▶ **EXERCISE DESCRIPTION**
Starting at the line that contains "ite (h.trans (hrun t)) h", transcribe each line exactly through the last line of the data. Include nothing else.

Stored data entries
━━━━━━━━━━━━━━━━━━━━
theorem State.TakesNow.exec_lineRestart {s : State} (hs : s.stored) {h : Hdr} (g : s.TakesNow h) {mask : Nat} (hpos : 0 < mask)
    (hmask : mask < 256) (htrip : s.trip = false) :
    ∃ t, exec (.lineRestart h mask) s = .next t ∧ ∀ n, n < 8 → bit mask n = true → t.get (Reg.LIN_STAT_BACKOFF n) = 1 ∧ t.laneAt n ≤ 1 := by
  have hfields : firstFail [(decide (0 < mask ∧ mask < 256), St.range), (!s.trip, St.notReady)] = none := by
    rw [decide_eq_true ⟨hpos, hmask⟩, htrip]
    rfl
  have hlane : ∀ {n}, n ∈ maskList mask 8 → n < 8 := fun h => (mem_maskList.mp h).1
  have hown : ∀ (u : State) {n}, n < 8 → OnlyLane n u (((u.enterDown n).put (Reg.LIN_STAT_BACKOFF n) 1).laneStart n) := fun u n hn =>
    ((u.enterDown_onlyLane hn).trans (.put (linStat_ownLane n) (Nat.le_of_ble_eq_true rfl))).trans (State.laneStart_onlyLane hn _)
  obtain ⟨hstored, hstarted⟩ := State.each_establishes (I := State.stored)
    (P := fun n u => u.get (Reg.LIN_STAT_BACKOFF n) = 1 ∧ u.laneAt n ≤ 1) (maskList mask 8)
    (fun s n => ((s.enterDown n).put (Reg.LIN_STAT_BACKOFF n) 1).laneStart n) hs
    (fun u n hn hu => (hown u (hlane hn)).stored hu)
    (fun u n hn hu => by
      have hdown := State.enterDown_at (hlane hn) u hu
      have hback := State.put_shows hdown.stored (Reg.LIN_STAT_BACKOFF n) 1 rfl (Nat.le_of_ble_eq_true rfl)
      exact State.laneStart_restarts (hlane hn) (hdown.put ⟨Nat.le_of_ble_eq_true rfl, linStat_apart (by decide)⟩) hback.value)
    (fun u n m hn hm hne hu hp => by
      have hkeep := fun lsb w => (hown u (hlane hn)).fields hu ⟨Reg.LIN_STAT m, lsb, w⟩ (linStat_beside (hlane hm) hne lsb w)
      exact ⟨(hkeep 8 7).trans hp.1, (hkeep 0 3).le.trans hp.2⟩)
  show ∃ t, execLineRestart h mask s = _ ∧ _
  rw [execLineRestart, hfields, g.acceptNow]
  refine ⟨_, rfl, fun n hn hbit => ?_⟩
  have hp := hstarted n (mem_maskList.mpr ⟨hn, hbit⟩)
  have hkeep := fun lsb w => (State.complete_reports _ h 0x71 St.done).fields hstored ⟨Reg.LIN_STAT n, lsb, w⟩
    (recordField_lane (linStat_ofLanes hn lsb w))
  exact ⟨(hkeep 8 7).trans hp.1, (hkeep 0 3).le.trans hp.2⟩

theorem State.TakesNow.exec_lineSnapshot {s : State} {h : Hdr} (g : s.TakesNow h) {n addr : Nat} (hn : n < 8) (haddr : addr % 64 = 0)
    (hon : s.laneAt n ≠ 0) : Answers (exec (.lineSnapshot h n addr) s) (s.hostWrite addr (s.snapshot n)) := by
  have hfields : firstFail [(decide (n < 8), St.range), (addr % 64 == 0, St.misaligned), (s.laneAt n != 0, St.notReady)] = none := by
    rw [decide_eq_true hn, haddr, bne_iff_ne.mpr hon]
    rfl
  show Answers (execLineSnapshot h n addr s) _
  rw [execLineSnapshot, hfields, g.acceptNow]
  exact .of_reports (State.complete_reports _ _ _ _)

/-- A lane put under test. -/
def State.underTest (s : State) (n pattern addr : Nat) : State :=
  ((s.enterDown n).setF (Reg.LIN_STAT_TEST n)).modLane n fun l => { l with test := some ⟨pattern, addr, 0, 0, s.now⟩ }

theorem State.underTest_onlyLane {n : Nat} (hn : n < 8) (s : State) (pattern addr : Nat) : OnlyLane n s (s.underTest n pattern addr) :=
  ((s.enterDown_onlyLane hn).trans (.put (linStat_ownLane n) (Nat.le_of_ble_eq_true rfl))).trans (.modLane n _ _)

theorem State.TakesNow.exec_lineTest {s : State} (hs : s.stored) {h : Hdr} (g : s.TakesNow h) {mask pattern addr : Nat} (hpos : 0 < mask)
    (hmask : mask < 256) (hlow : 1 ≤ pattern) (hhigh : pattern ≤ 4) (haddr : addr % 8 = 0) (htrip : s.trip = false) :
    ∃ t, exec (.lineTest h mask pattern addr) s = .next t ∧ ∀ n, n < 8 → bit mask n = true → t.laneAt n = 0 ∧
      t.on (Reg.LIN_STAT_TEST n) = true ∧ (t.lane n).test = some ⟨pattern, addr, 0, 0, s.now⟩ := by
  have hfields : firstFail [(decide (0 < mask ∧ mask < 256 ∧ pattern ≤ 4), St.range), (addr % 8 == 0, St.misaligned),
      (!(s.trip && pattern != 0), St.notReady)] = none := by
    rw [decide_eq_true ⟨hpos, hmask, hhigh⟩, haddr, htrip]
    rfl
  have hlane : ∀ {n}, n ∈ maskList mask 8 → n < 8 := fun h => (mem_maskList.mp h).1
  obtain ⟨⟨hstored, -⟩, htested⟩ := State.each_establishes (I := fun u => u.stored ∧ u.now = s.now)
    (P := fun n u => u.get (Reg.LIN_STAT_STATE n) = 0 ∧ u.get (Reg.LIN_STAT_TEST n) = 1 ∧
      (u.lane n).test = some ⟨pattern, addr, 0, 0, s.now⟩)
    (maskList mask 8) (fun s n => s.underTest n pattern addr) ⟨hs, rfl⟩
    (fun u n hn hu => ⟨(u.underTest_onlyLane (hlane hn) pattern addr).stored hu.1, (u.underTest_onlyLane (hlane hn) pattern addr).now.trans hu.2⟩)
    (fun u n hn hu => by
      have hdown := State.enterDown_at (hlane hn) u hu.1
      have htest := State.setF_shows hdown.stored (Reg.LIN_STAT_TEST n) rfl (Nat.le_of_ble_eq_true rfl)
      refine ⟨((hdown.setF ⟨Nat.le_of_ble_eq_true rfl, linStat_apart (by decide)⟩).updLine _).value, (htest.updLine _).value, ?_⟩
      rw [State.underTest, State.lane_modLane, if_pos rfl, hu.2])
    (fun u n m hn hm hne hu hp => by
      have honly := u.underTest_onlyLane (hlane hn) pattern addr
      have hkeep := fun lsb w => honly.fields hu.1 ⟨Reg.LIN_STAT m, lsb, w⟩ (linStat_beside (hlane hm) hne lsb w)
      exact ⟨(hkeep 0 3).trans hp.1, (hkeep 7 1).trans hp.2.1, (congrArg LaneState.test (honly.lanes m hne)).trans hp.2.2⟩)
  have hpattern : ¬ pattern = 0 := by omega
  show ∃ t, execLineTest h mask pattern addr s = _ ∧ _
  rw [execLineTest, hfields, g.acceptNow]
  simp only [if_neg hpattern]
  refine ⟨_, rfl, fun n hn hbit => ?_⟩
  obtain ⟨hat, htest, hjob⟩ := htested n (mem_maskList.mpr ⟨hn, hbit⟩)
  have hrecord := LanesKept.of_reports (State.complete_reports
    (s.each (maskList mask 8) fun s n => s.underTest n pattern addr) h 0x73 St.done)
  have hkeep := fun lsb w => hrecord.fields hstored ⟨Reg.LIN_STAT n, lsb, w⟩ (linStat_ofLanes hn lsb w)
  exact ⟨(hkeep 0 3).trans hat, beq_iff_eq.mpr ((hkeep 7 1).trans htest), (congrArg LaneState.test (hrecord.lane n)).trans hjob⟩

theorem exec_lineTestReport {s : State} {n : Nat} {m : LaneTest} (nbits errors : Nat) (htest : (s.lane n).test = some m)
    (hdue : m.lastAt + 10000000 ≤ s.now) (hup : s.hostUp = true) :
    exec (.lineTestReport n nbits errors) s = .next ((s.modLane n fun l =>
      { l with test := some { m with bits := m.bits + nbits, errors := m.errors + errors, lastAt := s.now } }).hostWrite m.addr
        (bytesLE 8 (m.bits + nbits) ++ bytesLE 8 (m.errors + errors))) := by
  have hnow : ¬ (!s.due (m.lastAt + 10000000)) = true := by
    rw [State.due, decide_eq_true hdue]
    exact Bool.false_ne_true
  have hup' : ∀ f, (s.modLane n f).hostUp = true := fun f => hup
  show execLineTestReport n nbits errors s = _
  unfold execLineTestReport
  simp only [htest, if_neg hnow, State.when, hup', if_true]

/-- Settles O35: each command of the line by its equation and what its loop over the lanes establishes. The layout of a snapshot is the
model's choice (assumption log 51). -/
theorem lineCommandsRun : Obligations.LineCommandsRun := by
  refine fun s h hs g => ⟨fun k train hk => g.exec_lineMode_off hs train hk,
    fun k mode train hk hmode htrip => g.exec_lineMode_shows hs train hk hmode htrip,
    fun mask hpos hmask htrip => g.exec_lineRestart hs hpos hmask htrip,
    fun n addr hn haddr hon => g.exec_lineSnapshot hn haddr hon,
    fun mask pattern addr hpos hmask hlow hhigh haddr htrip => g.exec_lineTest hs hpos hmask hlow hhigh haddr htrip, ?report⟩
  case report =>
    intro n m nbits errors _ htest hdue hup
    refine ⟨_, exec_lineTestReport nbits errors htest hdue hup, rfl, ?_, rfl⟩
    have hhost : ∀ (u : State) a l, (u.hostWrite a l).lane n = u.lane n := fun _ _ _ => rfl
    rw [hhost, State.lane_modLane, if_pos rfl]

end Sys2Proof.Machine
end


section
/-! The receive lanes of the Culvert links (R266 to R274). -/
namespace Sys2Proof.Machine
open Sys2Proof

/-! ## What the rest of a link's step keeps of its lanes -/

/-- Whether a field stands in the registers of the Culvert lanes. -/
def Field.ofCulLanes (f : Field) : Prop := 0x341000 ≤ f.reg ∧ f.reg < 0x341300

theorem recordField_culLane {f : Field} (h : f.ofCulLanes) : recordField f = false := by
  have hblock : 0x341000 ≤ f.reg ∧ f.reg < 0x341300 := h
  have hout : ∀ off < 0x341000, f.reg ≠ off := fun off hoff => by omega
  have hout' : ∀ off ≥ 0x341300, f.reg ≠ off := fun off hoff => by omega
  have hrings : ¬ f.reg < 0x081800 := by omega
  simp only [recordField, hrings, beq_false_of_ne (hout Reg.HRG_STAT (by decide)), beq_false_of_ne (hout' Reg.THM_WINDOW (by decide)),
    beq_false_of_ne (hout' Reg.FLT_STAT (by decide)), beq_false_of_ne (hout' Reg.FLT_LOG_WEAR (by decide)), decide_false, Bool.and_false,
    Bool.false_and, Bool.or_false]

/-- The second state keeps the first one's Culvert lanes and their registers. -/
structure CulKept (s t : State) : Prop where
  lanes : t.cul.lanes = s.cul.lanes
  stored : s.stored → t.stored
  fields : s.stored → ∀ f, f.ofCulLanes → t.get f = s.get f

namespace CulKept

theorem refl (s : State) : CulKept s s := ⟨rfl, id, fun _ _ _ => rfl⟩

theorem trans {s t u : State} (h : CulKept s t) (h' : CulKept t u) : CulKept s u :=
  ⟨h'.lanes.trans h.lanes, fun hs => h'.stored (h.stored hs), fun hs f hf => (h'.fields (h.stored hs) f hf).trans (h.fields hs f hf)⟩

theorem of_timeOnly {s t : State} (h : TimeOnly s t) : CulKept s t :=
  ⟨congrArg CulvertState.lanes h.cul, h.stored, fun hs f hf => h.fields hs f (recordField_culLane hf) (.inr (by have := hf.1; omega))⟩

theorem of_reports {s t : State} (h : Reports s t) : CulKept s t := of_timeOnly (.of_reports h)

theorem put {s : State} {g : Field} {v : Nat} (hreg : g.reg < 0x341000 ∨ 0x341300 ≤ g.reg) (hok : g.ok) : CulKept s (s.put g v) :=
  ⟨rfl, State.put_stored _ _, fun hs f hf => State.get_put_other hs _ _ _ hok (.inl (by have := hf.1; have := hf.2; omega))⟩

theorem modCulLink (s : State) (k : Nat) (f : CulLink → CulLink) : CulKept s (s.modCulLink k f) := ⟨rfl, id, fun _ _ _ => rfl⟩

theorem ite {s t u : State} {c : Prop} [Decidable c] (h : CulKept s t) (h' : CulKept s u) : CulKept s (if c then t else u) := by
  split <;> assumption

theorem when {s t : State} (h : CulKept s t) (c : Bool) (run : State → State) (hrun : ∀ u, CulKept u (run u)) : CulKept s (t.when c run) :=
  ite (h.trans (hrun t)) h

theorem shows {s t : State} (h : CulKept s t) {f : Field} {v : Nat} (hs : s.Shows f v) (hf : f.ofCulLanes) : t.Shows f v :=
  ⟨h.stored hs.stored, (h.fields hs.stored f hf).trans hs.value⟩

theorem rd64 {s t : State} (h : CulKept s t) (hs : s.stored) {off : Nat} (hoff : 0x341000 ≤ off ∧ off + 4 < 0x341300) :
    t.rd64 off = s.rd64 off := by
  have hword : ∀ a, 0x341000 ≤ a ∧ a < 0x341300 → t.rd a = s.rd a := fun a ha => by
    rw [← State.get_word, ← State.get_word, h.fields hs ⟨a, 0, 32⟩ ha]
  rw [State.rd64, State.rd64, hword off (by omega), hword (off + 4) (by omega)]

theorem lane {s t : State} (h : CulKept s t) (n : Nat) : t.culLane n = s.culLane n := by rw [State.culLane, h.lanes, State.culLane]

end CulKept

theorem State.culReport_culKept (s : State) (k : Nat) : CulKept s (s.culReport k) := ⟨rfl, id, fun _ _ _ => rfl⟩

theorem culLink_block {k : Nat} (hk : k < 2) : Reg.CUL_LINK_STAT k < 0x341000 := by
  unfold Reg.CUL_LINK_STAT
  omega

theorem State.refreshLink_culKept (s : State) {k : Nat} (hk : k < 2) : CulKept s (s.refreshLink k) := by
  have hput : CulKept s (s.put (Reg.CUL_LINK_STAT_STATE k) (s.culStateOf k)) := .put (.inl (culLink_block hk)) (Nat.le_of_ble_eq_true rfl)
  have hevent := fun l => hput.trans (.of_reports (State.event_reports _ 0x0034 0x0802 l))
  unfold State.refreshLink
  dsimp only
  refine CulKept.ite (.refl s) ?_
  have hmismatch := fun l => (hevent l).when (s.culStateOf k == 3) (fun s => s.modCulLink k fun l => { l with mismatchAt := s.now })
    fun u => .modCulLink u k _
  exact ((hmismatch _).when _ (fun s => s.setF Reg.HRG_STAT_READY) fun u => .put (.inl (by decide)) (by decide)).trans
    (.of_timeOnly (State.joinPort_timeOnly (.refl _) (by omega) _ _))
━━━━━━━━━━━━━━━━━━━━
▶ **REPLY**
  ite (h.trans (hrun t)) h

theorem shows {s t : State} (h : CulKept s t) {f : Field} {v : Nat} (hs : s.Shows f v) (hf : f.ofCulLanes) : t.Shows f v :=
  ⟨h.stored hs.stored, (h.fields hs.stored f hf).trans hs.value⟩

theorem rd64 {s t : State} (h : CulKept s t) (hs : s.stored) {off : Nat} (hoff : 0x341000 ≤ off ∧ off + 4 < 0x341300) :
    t.rd64 off = s.rd64 off := by
  have hword : ∀ a, 0x341000 ≤ a ∧ a < 0x341300 → t.rd a = s.rd a := fun a ha => by
    rw [← State.get_word, ← State.get_word, h.fields hs ⟨a, 0, 32⟩ ha]
  rw [State.rd64, State.rd64, hword off (by omega), hword (off + 4) (by omega)]

theorem lane {s t : State} (h : CulKept s t) (n : Nat) : t.culLane n = s.culLane n := by rw [State.culLane, h.lanes, State.culLane]

end CulKept

theorem State.culReport_culKept (s : State) (k : Nat) : CulKept s (s.culReport k) := ⟨rfl, id, fun _ _ _ => rfl⟩

theorem culLink_block {k : Nat} (hk : k < 2) : Reg.CUL_LINK_STAT k < 0x341000 := by
  unfold Reg.CUL_LINK_STAT
  omega

theorem State.refreshLink_culKept (s : State) {k : Nat} (hk : k < 2) : CulKept s (s.refreshLink k) := by
  have hput : CulKept s (s.put (Reg.CUL_LINK_STAT_STATE k) (s.culStateOf k)) := .put (.inl (culLink_block hk)) (Nat.le_of_ble_eq_true rfl)
  have hevent := fun l => hput.trans (.of_reports (State.event_reports _ 0x0034 0x0802 l))
  unfold State.refreshLink
  dsimp only
  refine CulKept.ite (.refl s) ?_
  have hmismatch := fun l => (hevent l).when (s.culStateOf k == 3) (fun s => s.modCulLink k fun l => { l with mismatchAt := s.now })
    fun u => .modCulLink u k _
  exact ((hmismatch _).when _ (fun s => s.setF Reg.HRG_STAT_READY) fun u => .put (.inl (by decide)) (by decide)).trans
    (.of_timeOnly (State.joinPort_timeOnly (.refl _) (by omega) _ _))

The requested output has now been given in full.